Dataset entries
□ □ □ □ □ □ □
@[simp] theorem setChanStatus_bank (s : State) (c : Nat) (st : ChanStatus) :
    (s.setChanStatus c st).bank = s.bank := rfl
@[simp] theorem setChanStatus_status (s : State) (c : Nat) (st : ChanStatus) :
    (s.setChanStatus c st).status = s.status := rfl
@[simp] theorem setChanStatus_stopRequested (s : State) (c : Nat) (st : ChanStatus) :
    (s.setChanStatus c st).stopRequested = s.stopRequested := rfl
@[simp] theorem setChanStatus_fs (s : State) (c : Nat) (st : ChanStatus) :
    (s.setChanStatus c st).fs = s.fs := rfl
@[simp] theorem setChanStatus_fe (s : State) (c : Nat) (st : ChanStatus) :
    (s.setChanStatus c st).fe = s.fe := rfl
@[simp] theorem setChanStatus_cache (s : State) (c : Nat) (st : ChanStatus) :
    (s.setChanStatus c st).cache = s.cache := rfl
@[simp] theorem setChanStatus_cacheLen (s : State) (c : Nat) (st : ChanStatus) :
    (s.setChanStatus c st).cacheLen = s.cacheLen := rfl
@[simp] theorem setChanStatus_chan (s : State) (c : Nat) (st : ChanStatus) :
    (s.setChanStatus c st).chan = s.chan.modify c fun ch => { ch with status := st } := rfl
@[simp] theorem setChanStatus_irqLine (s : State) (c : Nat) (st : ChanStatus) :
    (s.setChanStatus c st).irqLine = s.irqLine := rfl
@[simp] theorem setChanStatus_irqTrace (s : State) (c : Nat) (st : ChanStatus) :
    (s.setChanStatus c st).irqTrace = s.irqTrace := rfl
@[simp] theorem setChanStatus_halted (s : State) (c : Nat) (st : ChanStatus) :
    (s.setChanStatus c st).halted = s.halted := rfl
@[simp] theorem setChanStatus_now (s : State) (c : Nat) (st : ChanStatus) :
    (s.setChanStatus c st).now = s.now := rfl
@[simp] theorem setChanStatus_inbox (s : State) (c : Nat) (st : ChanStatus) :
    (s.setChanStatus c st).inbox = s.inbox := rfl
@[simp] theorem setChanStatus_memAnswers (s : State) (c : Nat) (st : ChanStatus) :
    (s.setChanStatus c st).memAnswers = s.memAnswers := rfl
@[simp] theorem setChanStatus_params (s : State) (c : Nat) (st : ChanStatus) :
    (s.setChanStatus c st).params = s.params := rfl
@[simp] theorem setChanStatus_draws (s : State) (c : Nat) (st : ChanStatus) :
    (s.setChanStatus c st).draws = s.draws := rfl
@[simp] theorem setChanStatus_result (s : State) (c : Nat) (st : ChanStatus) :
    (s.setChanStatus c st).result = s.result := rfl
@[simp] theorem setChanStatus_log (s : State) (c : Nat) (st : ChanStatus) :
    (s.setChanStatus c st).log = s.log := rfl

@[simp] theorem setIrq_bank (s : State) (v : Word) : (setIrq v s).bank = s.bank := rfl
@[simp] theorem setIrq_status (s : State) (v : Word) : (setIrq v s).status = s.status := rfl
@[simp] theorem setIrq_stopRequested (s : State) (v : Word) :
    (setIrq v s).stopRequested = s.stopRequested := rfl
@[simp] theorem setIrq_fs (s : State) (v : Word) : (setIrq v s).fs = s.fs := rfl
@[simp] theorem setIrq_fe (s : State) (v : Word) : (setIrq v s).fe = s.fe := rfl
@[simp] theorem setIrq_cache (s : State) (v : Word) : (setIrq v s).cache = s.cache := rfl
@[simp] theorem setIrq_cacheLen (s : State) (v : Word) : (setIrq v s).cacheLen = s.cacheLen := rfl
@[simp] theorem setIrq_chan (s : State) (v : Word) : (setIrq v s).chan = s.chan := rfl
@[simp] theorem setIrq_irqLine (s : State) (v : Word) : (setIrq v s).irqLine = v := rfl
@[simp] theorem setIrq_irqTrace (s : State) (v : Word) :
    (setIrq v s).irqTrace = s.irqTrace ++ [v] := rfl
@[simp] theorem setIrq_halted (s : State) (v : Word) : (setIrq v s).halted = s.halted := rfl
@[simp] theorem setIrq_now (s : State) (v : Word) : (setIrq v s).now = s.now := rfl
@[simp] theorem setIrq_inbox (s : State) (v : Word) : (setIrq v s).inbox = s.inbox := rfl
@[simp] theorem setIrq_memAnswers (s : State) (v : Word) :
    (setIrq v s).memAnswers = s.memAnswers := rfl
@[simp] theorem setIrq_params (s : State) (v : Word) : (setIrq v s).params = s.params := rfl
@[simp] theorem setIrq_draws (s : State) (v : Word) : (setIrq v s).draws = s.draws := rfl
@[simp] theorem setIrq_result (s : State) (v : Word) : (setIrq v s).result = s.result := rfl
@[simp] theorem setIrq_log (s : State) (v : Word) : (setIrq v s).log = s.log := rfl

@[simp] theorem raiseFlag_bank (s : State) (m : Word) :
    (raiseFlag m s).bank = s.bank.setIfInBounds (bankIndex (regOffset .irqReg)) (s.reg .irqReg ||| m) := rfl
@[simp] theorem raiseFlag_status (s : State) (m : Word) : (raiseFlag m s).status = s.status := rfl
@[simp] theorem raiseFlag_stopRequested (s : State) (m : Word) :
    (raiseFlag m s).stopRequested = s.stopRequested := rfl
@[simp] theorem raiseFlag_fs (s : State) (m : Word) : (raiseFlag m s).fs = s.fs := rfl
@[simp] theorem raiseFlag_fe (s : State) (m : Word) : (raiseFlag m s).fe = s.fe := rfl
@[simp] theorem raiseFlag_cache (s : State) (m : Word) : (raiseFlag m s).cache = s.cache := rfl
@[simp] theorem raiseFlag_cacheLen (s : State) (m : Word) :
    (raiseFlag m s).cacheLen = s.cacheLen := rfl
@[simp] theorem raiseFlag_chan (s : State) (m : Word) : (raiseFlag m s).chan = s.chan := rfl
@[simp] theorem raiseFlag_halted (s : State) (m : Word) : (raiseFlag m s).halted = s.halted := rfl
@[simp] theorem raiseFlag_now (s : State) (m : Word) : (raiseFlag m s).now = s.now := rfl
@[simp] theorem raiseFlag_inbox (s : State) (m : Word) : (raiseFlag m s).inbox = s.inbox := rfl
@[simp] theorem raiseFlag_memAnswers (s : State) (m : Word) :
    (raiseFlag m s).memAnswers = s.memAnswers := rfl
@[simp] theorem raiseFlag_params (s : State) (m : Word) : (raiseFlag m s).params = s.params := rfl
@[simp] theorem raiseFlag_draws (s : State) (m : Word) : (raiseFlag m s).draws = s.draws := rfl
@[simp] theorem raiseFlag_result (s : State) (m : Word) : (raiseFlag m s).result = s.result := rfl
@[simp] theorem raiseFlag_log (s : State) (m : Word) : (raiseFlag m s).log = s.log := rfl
□ □ □ □ □ □ □
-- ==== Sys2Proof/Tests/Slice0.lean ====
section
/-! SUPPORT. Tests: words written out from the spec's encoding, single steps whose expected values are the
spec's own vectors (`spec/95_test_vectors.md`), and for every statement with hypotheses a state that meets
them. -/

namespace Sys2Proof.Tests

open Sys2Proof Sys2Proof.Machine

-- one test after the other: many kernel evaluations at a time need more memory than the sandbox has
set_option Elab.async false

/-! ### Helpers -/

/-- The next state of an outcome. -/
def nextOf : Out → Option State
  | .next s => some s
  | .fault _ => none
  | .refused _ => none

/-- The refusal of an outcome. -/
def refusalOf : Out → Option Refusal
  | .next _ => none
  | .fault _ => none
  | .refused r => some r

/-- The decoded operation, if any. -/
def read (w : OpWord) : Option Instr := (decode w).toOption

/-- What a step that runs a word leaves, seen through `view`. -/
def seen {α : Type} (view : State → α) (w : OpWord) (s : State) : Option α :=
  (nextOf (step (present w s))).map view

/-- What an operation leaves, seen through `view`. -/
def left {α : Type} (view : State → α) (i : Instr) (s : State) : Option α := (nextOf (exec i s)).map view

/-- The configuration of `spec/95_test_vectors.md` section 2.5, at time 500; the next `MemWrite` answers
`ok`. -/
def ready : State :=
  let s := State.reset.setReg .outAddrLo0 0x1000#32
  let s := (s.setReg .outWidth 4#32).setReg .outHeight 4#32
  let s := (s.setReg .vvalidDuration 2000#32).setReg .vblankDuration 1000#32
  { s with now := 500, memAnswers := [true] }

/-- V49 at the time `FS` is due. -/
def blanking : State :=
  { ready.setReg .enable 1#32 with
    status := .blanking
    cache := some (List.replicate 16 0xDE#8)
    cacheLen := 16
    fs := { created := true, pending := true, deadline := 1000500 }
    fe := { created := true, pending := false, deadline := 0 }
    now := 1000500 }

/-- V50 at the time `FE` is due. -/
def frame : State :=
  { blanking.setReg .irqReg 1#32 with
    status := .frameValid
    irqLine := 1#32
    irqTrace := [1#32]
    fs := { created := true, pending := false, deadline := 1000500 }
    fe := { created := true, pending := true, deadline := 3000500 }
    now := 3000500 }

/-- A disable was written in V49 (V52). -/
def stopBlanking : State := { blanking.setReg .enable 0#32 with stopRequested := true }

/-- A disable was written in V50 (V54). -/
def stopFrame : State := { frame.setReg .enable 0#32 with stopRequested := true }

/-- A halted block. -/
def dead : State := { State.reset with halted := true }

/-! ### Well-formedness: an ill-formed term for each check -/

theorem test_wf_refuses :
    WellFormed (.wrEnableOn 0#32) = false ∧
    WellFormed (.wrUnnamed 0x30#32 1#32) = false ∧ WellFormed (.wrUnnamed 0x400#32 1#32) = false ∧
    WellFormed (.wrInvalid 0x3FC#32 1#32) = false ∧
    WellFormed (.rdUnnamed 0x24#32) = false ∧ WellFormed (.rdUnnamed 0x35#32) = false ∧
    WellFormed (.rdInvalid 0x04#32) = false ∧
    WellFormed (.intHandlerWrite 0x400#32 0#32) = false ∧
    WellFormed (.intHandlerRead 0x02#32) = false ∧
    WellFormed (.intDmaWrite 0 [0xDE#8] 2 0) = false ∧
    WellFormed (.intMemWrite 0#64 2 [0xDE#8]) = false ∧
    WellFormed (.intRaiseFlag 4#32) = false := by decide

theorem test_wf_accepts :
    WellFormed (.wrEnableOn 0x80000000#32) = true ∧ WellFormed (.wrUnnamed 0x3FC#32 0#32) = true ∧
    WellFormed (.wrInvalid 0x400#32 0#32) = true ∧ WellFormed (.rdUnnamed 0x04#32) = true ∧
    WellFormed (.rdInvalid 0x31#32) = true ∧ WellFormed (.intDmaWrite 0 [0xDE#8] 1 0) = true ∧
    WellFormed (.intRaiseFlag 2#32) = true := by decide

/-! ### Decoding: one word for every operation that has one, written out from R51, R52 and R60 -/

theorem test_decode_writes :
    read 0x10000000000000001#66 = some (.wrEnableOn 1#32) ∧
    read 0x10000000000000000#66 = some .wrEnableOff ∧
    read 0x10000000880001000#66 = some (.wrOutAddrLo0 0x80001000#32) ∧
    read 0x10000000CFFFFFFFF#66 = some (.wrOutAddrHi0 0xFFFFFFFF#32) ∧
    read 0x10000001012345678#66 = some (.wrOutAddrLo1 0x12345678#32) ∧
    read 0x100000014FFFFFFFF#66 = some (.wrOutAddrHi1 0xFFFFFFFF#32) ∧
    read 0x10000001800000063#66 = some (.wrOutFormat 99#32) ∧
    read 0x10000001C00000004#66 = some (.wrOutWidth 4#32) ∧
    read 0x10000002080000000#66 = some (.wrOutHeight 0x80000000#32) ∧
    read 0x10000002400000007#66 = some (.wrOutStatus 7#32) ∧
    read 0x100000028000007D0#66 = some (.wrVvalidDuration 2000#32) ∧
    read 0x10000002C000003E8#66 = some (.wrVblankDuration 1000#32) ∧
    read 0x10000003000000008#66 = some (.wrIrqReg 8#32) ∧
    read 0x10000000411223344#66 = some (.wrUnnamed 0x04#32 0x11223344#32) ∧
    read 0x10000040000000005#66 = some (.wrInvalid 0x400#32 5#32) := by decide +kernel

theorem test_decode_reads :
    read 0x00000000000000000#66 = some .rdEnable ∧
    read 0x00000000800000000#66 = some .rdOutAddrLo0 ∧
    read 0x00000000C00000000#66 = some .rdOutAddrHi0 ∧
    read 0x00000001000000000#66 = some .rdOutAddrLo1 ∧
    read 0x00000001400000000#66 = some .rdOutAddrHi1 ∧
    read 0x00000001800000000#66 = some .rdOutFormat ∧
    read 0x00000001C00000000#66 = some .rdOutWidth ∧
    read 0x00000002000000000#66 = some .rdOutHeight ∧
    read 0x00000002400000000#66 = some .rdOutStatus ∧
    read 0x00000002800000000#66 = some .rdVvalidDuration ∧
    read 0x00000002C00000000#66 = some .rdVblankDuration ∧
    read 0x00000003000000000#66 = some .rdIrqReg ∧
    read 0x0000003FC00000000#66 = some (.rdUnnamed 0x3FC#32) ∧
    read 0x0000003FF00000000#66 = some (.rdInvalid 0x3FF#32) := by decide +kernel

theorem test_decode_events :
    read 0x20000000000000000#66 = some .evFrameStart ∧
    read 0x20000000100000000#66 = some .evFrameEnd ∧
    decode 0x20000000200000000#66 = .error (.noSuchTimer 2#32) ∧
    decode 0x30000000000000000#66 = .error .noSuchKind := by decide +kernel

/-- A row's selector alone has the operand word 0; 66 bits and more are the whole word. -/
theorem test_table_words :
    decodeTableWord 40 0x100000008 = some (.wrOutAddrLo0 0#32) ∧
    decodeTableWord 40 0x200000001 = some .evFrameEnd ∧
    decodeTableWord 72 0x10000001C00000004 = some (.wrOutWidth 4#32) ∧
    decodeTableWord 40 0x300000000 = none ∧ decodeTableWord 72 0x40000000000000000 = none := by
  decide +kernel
□ □ □ □ □ □ □
Work item>
Above are the entries. Copy exactly the part that opens with the line containing "(s.setChanStatus c st).cache = s.cache" and closes with the line containing "(s.setChanStatus c st).halted", and no more.

Response area>
    (s.setChanStatus c st).cache = s.cache := rfl
@[simp] theorem setChanStatus_cacheLen (s : State) (c : Nat) (st : ChanStatus) :
    (s.setChanStatus c st).cacheLen = s.cacheLen := rfl
@[simp] theorem setChanStatus_chan (s : State) (c : Nat) (st : ChanStatus) :
    (s.setChanStatus c st).chan = s.chan.modify c fun ch => { ch with status := st } := rfl
@[simp] theorem setChanStatus_irqLine (s : State) (c : Nat) (st : ChanStatus) :
    (s.setChanStatus c st).irqLine = s.irqLine := rfl
@[simp] theorem setChanStatus_irqTrace (s : State) (c : Nat) (st : ChanStatus) :
    (s.setChanStatus c st).irqTrace = s.irqTrace := rfl
@[simp] theorem setChanStatus_halted (s : State) (c : Nat) (st : ChanStatus) :
    (s.setChanStatus c st).halted = s.halted := rfl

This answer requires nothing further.